7) Gut microbiota reference control tool according to claim 5, wherein the gut biological samples are chosen from the group consisting of faecal samples, gut tissue samples, preferably faecal samples.

8) Gut microbiota reference control tool according to claim 5, wherein the healthy subjects come from the same Nation.

9) Method for in vitro diagnosis of gut dysbiosis index or percentage comprising or consisting of:

a) detecting by metagenomics the identity and frequency of all detectable phyla, and species of gut microbiota in 3 gut biological samples of a patient which are collected in consecutive days;

b) calculating the median values, of operational taxonomic units distribution of said all detectable phyla, families and species of said gut biological samples of the patient;

c) calculating the dissimilarity index or percentage of the median values of the operational taxonomic units distributions of gut microbiota of the patient in comparison with the median values of the operational taxonomic units distribution of a cluster of the gut microbiota reference control tool of healthy subjects as defined in claim 5, wherein said cluster is that in which the age of the patient falls in the age range of the healthy subjects of the same cluster.

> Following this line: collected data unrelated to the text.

-- ==== Sys2Proof/Machine/OdTable.lean ====
section
/-! DEFINITION. The object dictionary's rows (13 R384-R386, R400, Table 13-10, and the object tables of every chapter):
for each range of indices and subindices its type, access right, scope, default and, for BLOB and STR, its largest size.
The default an unlisted object reads as is `odDefault` for scalars and `blobDefault` for BLOB and STR (R387). -/

namespace Sys2Proof.Machine

open Sys2Proof

/-- Object types (13 Table 13-1). -/
inductive OdTy where
  | bool | u8 | u16 | u32 | u64 | i32 | i64 | f32 | str | blob
deriving DecidableEq, Repr

/-- Access rights (13 Table 13-2). -/
inductive OdRight where
  | ro | rw | wo | rwp | rwa | cmd
deriving DecidableEq, Repr

/-- Whose objects these are (13 Table 13-10): the device's, one per partition (QSEL), or one per partition, tower, dome,
edge or port where the index names it. -/
inductive OdScope where
  | dev | part | perQ | tower | dome | edge | port
deriving DecidableEq, Repr

/-- A range of dictionary objects. -/
structure OdRow where
  /-- first index -/
  lo : Nat
  /-- last index -/
  hi : Nat
  /-- first subindex -/
  slo : Nat
  /-- last subindex -/
  shi : Nat
  /-- type -/
  ty : OdTy
  /-- access right -/
  right : OdRight
  /-- scope -/
  scope : OdScope
  /-- default of a scalar; `odDefault` refines it -/
  dflt : Nat
  /-- largest size of a BLOB or STR, bytes -/
  size : Nat
  /-- a BLOB of variable size -/
  var : Bool
deriving DecidableEq, Repr

/-- 13 Table 13-11 identity. -/
def odRows0 : List OdRow :=
  [⟨1, 1, 0, 0, .u8, .ro, .dev, 8, 0, false⟩,
   ⟨1, 1, 1, 3, .str, .ro, .dev, 0, 255, false⟩,
   ⟨1, 1, 4, 4, .u16, .ro, .dev, 0xA1, 0, false⟩,
   ⟨1, 1, 5, 5, .u32, .ro, .dev, 0x20000, 0, false⟩,
   ⟨1, 1, 6, 6, .u16, .ro, .dev, 0x100, 0, false⟩,
   ⟨1, 1, 7, 7, .u32, .ro, .dev, 0, 0, false⟩,
   ⟨1, 1, 8, 8, .blob, .ro, .dev, 0, 64, false⟩,
   ⟨0x10, 0x10, 0, 0, .u8, .ro, .dev, 0x13, 0, false⟩,
   ⟨0x10, 0x10, 1, 0x13, .u32, .ro, .dev, 0, 0, false⟩,
   ⟨0x11, 0x11, 0, 0, .u32, .ro, .dev, 0, 0, false⟩,
   ⟨0x20, 0x20, 0, 0, .u8, .ro, .dev, 7, 0, false⟩,
   ⟨0x20, 0x20, 1, 1, .u16, .ro, .dev, 4064, 0, false⟩,
   ⟨0x20, 0x20, 2, 2, .u16, .ro, .dev, 16320, 0, false⟩,
   ⟨0x20, 0x20, 3, 3, .u16, .ro, .dev, 992, 0, false⟩,
   ⟨0x20, 0x20, 4, 4, .u8, .ro, .dev, 8, 0, false⟩,
   ⟨0x20, 0x20, 5, 5, .u8, .ro, .dev, 4, 0, false⟩,
   ⟨0x20, 0x20, 6, 6, .u16, .ro, .dev, 100, 0, false⟩,
   ⟨0x20, 0x20, 7, 7, .u32, .ro, .dev, 262144, 0, false⟩]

10) Method according to claim 9, wherein the dissimilarity index or percentage is calculated for said all phyla, families and species of gut microbiota of the patient by the formula:

Z=(½×Σ(fcase−fcontrols)2)1/2

or

Z=(½×Σ(fcase−fcontrols)2)1/2×100

wherein fcase is the median value of the operational taxonomic units distribution of said all phyla, families and species of gut microbiota of the patient;

and fcontrols is the median value of the operational taxonomic units distribution of all phyla, families and species of gut microbiota of the cluster of the gut microbiota reference control tool of the healthy subjects, wherein said cluster is which the age of the patient falls in the age range of the healthy subjects of the same cluster.

11) Method according to claim 9, wherein the patient comes from the same Nation of the healthy subjects of the control tool.